Feature distribution

The Feature distribution plot visualizes the distribution of features in a counts matrix data node.

Running Feature distribution

To run Feature distribution:

Click a counts data node
Click the QA/QC section of the toolbox
Click Feature distribution

A new task node is generated with the Feature distribution report.

Feature distribution plot configuration

The Feature distribution task report plots the distribution of all features (genes or proteins) in the input data node with one feature per row. Features are ordered by average value in descending order.

The plot can be configured using the panel of the left-hand side of the page.

Filter

Using the filter, you can choose which features are shown in the task report.

The Manual filter lets you type a feature ID (such as a protein ID) and filter to matching features by clicking + . You can add multiple feature IDs to filter to multiple features.

The List filter lets you filter to the features included in a feature list.
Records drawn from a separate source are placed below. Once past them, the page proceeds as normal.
-- ==== Sys2Proof/WellFormed.lean ====
section
/-! DEFINITION. Well-formed commands: the bounds on operands that their types do not give. A command taken from outside
is well formed; the meanings are total all the same. -/
namespace Sys2Proof

/-- A time in 2^-16 ns fits the 80-bit count with the signed corrections of 1588 (R21, R28). -/
def Beacon.wf (b : Beacon) : Bool :=
  decide (b.origin < 2 ^ 96) && decide (b.quality < 4) && decide (b.node < 65536) && decide (b.err < 65536)

/-- A domain and a sequence number of a 1588 message, a time it carries, and how long ago it arrived, in 2^-16 ns (R28, R37). -/
def ptpOk (domain seq : Nat) : Bool := decide (domain < 256 ∧ seq < 65536)
def timeOk (t : Nat) : Bool := decide (t < 2 ^ 96)
def ageOk (a : Nat) : Bool := decide (a < 2 ^ 64)

/-- A queue number: an index of the shared space, or the admin pair of a host port at 2^20 on (R59, R96). -/
def queueOk (q : Nat) : Bool := decide (q < 2 ^ 20 + 8)

/-- A read returns at most the bytes of the largest read the block makes. -/
def HostData.wf : HostData → Bool
  | .ok b => decide (b.length ≤ 2 ^ 23)
  | .error => true
  | .timeout => true

/-- What a read is for names a queue or a dump ring (R407). -/
def ReadRef.wf : ReadRef → Bool
  | .dma => true
  | .doorbell q => queueOk q
  | .ring q => queueOk q
  | .head _ q => queueOk q
  | .image _ => true
  | .attach _ => true
  | .fcImage _ => true
  | .dump r => decide (r ≤ 4096)

/-- Payload and request sizes are 128 to 1,024 and 128 to 4,096 bytes by their types. -/
def CfgWrite.wf : CfgWrite → Bool
  | .cplTimeout v => decide (v.val ∈ [0, 1, 2, 5, 6, 9, 10, 13, 14])
  | .read off => decide (off.val % 4 = 0)
  | .bar _ _ => true
  | .relaxed _ => true
  | .snoop _ => true
  | .idOrder _ => true
  | .ltr _ => true
  | .l11 _ => true
  | .ltrMax _ => true
  | .uncStatus _ => true
  | .uncMask _ => true
  | .uncSeverity _ => true
  | .corStatus _ => true
  | .corMask _ => true
  | .busMaster => true
  | .memSpace _ => true
  | .pasid => true
  | .mps _ => true
  | .mrrs _ => true
  | .pmeEn _ => true
  | .ptm _ => true
  | .pmeClear => true
  | .severity _ => true
  | .msix _ => true
  | .funcMask => true
  | .vecMask _ => true

/-- A link width is a power of two of lanes up to 16. -/
def widthOk (w : Nat) : Bool := decide (w ∈ [1, 2, 4, 8, 16])

/-- The widths of a link change. -/
def LinkChange.wf : LinkChange → Bool
  | .error _ _ => true
  | .enterL0p w => widthOk w.val
  | .leaveL0p => true
  | .enterL1 _ => true
  | .leaveL1 => true
  | .retrain w _ => widthOk w.val

/-- A frame has bytes, and no more than fit a buffer of the largest pool (R219). -/
def WireFrame.wf (f : WireFrame) : Bool := decide (1 ≤ f.bytes.length ∧ f.bytes.length ≤ 2 ^ 20)

/-- The bounds of a session's setup (R375, R377). -/
def SessEnd.wf : SessEnd → Bool
  | .up x => decide (x.admin < 2 ^ 15 ∧ x.io < 2 ^ 15 ∧ x.idSt < 2 ^ 15 ∧ x.cntlid < 2 ^ 16) &&
      decide (x.nsze < 2 ^ 64 ∧ x.lba < 2 ^ 8 ∧ x.mdBytes < 2 ^ 16 ∧ x.ioccsz < 2 ^ 32 ∧ x.maxh2c < 2 ^ 32) &&
      decide (x.irs < 2 ^ 32 ∧ x.wnd < 2 ^ 16 ∧ x.scale ≤ 14) && decide (1 ≤ x.mss ∧ x.mss < 65536)
  | .refused => true

/-- A signed image has at least its header of 256 bytes (R453). -/
def SignedImg.wf (i : SignedImg) : Bool := decide (256 ≤ i.bytes.length)

/-- An entry of a flash directory (R452). -/
def FlashEnt.wf (e : FlashEnt) : Bool := decide (e.typ < 8) && decide (e.bank < 2) && e.img.wf

/-- What a boot stage finds names parts by a ledger kind of R441. -/
def StageIn.wf : StageIn → Bool
  | .flash a b =>
    (match a with | some d => d.ents.all FlashEnt.wf | none => true) &&
    (match b with | some d => d.ents.all FlashEnt.wf | none => true)
  | .train _ _ => true
  | .selfTest bad => bad.all fun x => decide (x.1 < 16)
  | .plain => true

/-- Well-formed commands. -/
def Instr.wf : Instr → Bool
  | .regWrite _ _ _ _ _ _ _ => true
  | .regAccessOversize _ _ => true
  | .reg64LowRead _ _ _ _ => true
  | .ftNowRead _ => true
  | .ftEpochRead _ => true
  | .ftEnable _ => true
  | .ftEnableClear _ => true
  | .restart _ => true
  | .todArm _ => true
  | .ppsEdge _ => true
  | .syncRx _ domain seq age tlv => ptpOk domain seq && ageOk age && tlv.all (·.wf)
  | .followUpRx _ domain seq tlv => ptpOk domain seq && tlv.wf
  | .delayReqRx _ domain seq age => ptpOk domain seq && ageOk age
  | .delayRespRx _ domain seq t4 => ptpOk domain seq && timeOk t4
  | .pdelayReqRx _ domain seq age => ptpOk domain seq && ageOk age
  | .pdelayRespRx _ domain seq age t2 turn => ptpOk domain seq && ageOk age && timeOk t2 && turn.all timeOk
  | .pdelayRespFollowUpRx _ domain seq t3 => ptpOk domain seq && timeOk t3
  | .signalingRx _ domain age tlv => decide (domain < 256) && ageOk age && tlv.wf
  | .refLossExpire => true
  | .ppsLossExpire => true
  | .beaconLossExpire => true
  | .ftHoldoverLong => true
  | .epochPulse _ => true
  | .ptmDialogueEnd _ result => result.all fun x => timeOk x.1 && timeOk x.2
  | .peerWrite _ _ _ _ bytes => decide (1 ≤ bytes.length ∧ bytes.length ≤ 4096)
  | .peerRead _ _ _ len _ => decide (1 ≤ len.val)
  | .winCommit _ => true
  | .winCheckEnd _ => true
  | .winSwap _ => true
  | .winCopyEnd _ => true
  | .tenantWindowsClear _ => true
  | .perstAssert _ => true
  | .perstRelease _ => true
  | .hotReset _ => true
  | .linkDown _ => true
  | .hostLinkTrained _ _ width _ => decide (width.val ∈ [1, 2, 4, 8, 16])
  | .noFlitRetry _ => true
  | .portReady _ => true
  | .flrPf0 _ => true
  | .flrPf1 _ => true
  | .flrComplete _ _ => true
  | .bmeClear _ _ => true
  | .pasidEnableClear _ => true
  | .functionDrainEnd _ _ => true
  | .functionDrainTimeout _ _ => true
  | .d3hotEntry _ _ => true
  | .d0Return _ _ => true
  | .cplTimeout _ _ what => what.wf
  | .lateCpl _ _ => true
  | .tagRelease _ _ => true
  | .msixUnmask _ _ _ => true
  | .interruptControlWrite _ _ _ => true
  | .lkAlertClear _ _ => true
  | .aqEnable _ => true
  | .aqDisable _ => true
  | .nop _ => true
  | .createSq _ => true
  | .destroySq _ => true
  | .createCq _ => true
  | .destroyCq _ => true
  | .createEq _ => true
  | .destroyEq _ => true
  | .queueQuery _ => true
  | .setScan _ => true
  | .aqBindEq _ => true
  | .tenantCreate _ => true
  | .tenantConfig _ => true
  | .tenantEnable _ => true
  | .tenantDisable _ => true
  | .tenantReset _ => true
  | .tenantDestroy _ => true
  | .tenantFenceEnd _ => true
  | .tnFenceTimeout _ => true
  | .poolQuotaSet _ => true
  | .peerBufAlloc _ => true
  | .peerBufFree _ => true
  | .keyCtxCreate _ => true
  | .keyRollover _ => true
  | .keyCtxDestroy _ => true
  | .rulesetLoad _ => true
  | .rulesetImageReadEnd _ data => data.wf
  | .rulesetActivate _ => true
  | .rulesetRelease _ => true
  | .mftConnOpen _ => true
  | .mftConnClose _ => true
  | .dumpRingCreate _ => true
  | .dumpRingDestroy _ => true
  | .snapshotArm _ => true
  | .nsAttach _ => true
  | .nsDetach _ => true
  | .dnop _ => true
  | .tx _ _ => true
  | .rxPost _ => true
  | .mftSend _ => true
  | .mftRecvPost _ => true
  | .nvme _ => true
  | .coreJob _ => true
  | .copy _ => true
  | .doorbellScanDue sq => queueOk sq
  | .doorbellRecordRead sq data => queueOk sq && data.wf
  | .hotIdleExpire sq => queueOk sq
  | .warmIdleExpire sq => queueOk sq
  | .stretchCompute _ => true
  | .sqFetch sq => queueOk sq
  | .sqRingReadEnd sq data => queueOk sq && data.wf
  | .jobStart sq => queueOk sq
  | .pushSlotWrite _ _ _ offset bytes => decide (1 ≤ bytes.length ∧ offset.val + bytes.length ≤ 512)
  | .pushValidate _ _ => true
  | .pushAsmTimeout _ _ => true
  | .pushRefusedTimeout _ _ => true
  | .creditWordWrite _ => true
  | .completionWrite cq => queueOk cq
  | .headRecordRead _ queue data => queueOk queue && data.wf
  | .headPollTick _ queue => queueOk queue
  | .cqOverflowTimeout cq => queueOk cq
  | .eqModTimerExpire eq => decide (eq < 2 ^ 20)
  | .eqHoldExpire eq => decide (eq < 2 ^ 20)
  | .eqMessageSend eq => decide (eq < 2 ^ 20)
  | .queueDrainEnd queue => queueOk queue
  | .queueDrainTimeout queue => queueOk queue
  | .portEnable _ _ _ => true
  | .portDisable _ _ _ => true
  | .netLinkLock _ => true
  | .trainingTimeout _ => true
  | .netLinkFault _ _ => true
  | .netLinkFaultClear _ => true
  | .downHoldExpire _ => true
  | .frameRx _ frame _ => frame.wf
  | .pauseEffect _ => true
  | .pauseExpire _ _ => true
  | .xoffRefresh _ _ => true
  | .pauseWdTimeout _ _ _ => true
  | .pauseWdRecoverEnd _ _ _ => true
  | .pauseWdEnable _ _ _ => true
  | .preemptVerifyEnd _ _ => true
  | .fwLookupDone _ _ => true
  | .hostRxDeliver _ _ => true
  | .rulesetActivationEdge _ => true
  | .paRsDrainTimeout _ => true
  | .tcamSweep bad => bad.all fun x => decide (x.1 < 4 ∧ x.2 < 65536)
  | .tcamEntryRewrite _ _ => true
  | .fwLookup _ _ _ => true
  | .fwInsert _ _ _ => true
  | .fwUpdate _ _ _ => true
  | .fwDelete _ _ _ => true
  | .fwWalk _ _ _ => true
  | .fwFlush _ _ => true
  | .fwCmdEnd => true
  | .learnEvent _ _ => true
  | .ageVisit _ => true
  | .fwEntryRewrite _ _ => true
  | .cacheRefill _ _ => true
  | .cacheCfgWrite _ _ => true
  | .stackTempSample _ _ => true
  | .bankRefresh _ _ => true
  | .refreshWindowStart _ => true
  | .neighbourRefresh _ _ _ n => decide (1 ≤ n)
  | .scrubVisit _ _ _ => true
  | .trainPatternRun _ _ _ _ => true
  | .migStart => true
  | .migOpenEnd => true
  | .migCopyUnit => true
  | .migCommitEnd => true
  | .mcMigDone => true
  | .coreSubstitute => true
  | .coreStart _ _ _ => true
  | .coreStop _ _ => true
  | .coreDrainEnd _ => true
  | .fcStopTimeout _ => true
  | .coreReloadEnd _ _ => true
  | .ringEnable _ _ => true
  | .ringDisable _ _ => true
  | .inboxDeliver _ => true
  | .mutualWait _ => true
  | .watchdog _ _ => true
  | .timerExpire _ _ => true
  | .threadRestart _ _ => true
  | .add _ _ => true
  | .sub _ _ => true
  | .and _ _ => true
  | .or _ _ => true
  | .xor _ _ => true
  | .sll _ _ => true
  | .srl _ _ => true
  | .sra _ _ => true
  | .slt _ _ => true
  | .sltu _ _ => true
  | .mul _ _ => true
  | .mulhu _ _ => true
  | .divu _ _ => true
  | .remu _ _ => true
  | .clz _ _ => true
  | .popc _ _ => true
  | .addi _ _ => true
  | .extu _ _ => true
  | .andi _ _ => true
  | .ori _ _ => true
  | .xori _ _ => true
  | .shi _ _ => true
  | .hwset _ _ => true
  | .hwins _ _ => true
  | .beq _ _ => true
  | .bne _ _ => true
  | .blt _ _ => true
  | .bge _ _ => true
  | .bltu _ _ => true
  | .bgeu _ _ => true
  | .j _ _ => true
  | .jal _ _ => true
  | .jalr _ _ => true
  | .mfsr _ _ => true
  | .ftread _ _ => true
  | .ldb _ _ _ => true
  | .ldh _ _ _ => true
  | .ldw _ _ _ => true
  | .ldd _ _ _ => true
  | .ldhs _ _ _ => true
  | .ldws _ _ _ => true
  | .ldds _ _ _ => true
  | .stb _ _ _ => true
  | .sth _ _ _ => true
  | .stw _ _ _ => true
  | .std _ _ _ => true
  | .sths _ _ _ => true
  | .stws _ _ _ => true
  | .evwait _ _ => true
  | .evsend _ _ => true
  | .tmset _ _ => true
  | .hmap _ _ => true
  | .hput _ _ => true
  | .crypt _ _ => true
  | .gfmul _ _ => true
  | .tbl _ _ => true
  | .balloc _ _ => true
  | .bfree _ _ => true
  | .bxfer _ _ => true
  | .csum _ _ _ => true
  | .chw _ _ => true
  | .post _ _ _ => true
  | .locksmithRequestTake _ => true
  | .locksmithReply _ _ _ => true
  | .tblReply _ _ _ => true
  | .enqueue _ _ => true
  | .recirc _ _ _ => true
  | .coreJobCompletion _ _ => true
  | .rxPkt _ _ _ => true
  | .txSealed _ _ => true
  | .send _ _ => true
  | .query _ _ => true
  | .xtsDone _ _ => true
  | .rxSeg _ _ _ => true
  | .writeHost _ _ => true
  | .readHost _ _ => true
  | .ackDelayExpire _ => true
  | .openRetry _ => true
  | .openTimeout _ => true
  | .rtoExpire _ => true
  | .rnrWaitEnd _ => true
  | .pathHoldEnd _ _ => true
  | .pacingInstant _ => true
  | .droverUpdate _ => true
  | .connCloseDrainEnd _ => true
  | .connCloseTimeout _ => true
  | .tpNodeDisable _ _ => true
  | .gateChange _ => true
  | .calArm _ _ => true
  | .calSwap _ => true
  | .calCopyEnd _ => true
  | .frameTxStart _ _ => true
  | .frameTxEnd _ => true
  | .sluiceCandidate _ head _ _ _ => decide (head.length = 64)
  | .sluiceStart _ arrived => decide (64 ≤ arrived.length)
  | .slRead _ _ => true
  | .slWrite _ _ => true
  | .slClear _ _ => true
  | .slEntryRewrite _ => true
  | .keyRolloverEdge _ => true
  | .rolloverGraceEnd _ => true
  | .katRun _ _ _ => true
  | .lsEntropyFail => true
  | .entropyRestore => true
  | .attachRecordRead _ data => data.wf
  | .sessionUp _ result => result.wf
  | .connectTimeout _ => true
  | .reconnect _ => true
  | .keepAliveSend _ => true
  | .katoExpire _ => true
  | .stageAlloc _ => true
  | .stageWaitExpire _ => true
  | .ioTimeout _ => true
  | .nsDetachTimeout _ => true
  | .dmaBurst _ _ _ => true
  | .dmaReadCompletion _ _ data _ => data.wf
  | .dmaWriteLeave => true
  | .dxBusErr _ => true
  | .engineRecover _ => true
  | .dxEngineStop _ => true
  | .dxEngineResume _ => true
  | .snapshotScheduleEdge => true
  | .dumpWrite _ head => head.wf
  | .eventRaise _ _ => true
  | .eventLog => true
  | .fatalEvent _ => true
  | .fatalTimerExpire => true
  | .resetProceed => true
  | .lockstepMismatch => true
  | .lkWatchdogExpire _ => true
  | .lkRefLoss => true
  | .mbGo _ _ => true
  | .mbAck _ => true
  | .version _ => true
  | .info _ => true
  | .ledgerRead _ => true
  | .imageLoad _ img => (match img with | some x => x.wf | none => true)
  | .configLoad _ img => img.wf
  | .deviceReset _ => true
  | .policySet _ _ => true
  | .alertFilter _ _ => true
  | .rollbackCommit _ => true
  | .flashWrite _ img => img.wf
  | .flashSelect _ _ _ => true
  | .bootReport _ => true
  | .porNAssert => true
  | .porNRelease _ => true
  | .bootStageEnd inp => inp.wf
  | .fcImageVerify => true
  | .railFault => true
  | .clockFault => true
  | .clusterPowerOff _ => true
  | .junctionSample temps => decide (temps.length = 16)
  | .tripPowerOff => true
  | .wearThresholdCross _ _ _ => true
  | .lpmBankSubstitute => true
  | .cipherUnitSubstitute => true
  | .rowRemap => true
  | .ledgerWrite => true
  | .tapReset => true
  | .bypass => true
  | .idcode => true
  | .samplePreload _ => true
  | .extest => true
  | .gygarWord _ => true
  | .challenge => true
  | .auth _ => true
  | .close => true
  | .status => true
  | .halt => true
  | .resume => true
  | .step => true
  | .threadReset => true
  | .bpSet => true
  | .wpSet => true
  | .read => true
  | .write => true
  | .sessionIdleTimeout => true
  | .lockoutEnd => true
  | .reg64HighRead _ _ _ => true
  | .configurationWrite _ _ what => what.wf
  | .linkPowerStateChange _ change => change.wf
  | .stalledInstructionEnd _ _ _ _ => true
  | .tcpRetransmissionTimeout _ => true
  | .unscheduledTransmission _ => true

end Sys2Proof
end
To learn more about feature lists, please see List management.

Plot type

Distributions can be plotted as histograms, which is the default setting, with the x-axis being the expression value and the y-axis the frequency, or as a strip plot, where the x-axis is the expression value and the position of each cell/sample is shown as a thin vertical line, or strip, on the plot.

To switch between plot types, use the Plot type radio buttons.

Mousing over a dot in the histogram plot gives the range of feature values that are being binned to generate the dot and the number of cells/samples for that bin in a pop-up.

Mousing over a strip shows the sample ID and feature value in a pop-up. If there are multiple cells/samples with the same value, only one strip will be visible for those cells/samples and the mouse-over will indicate how many cells/samples are represented by that one strip.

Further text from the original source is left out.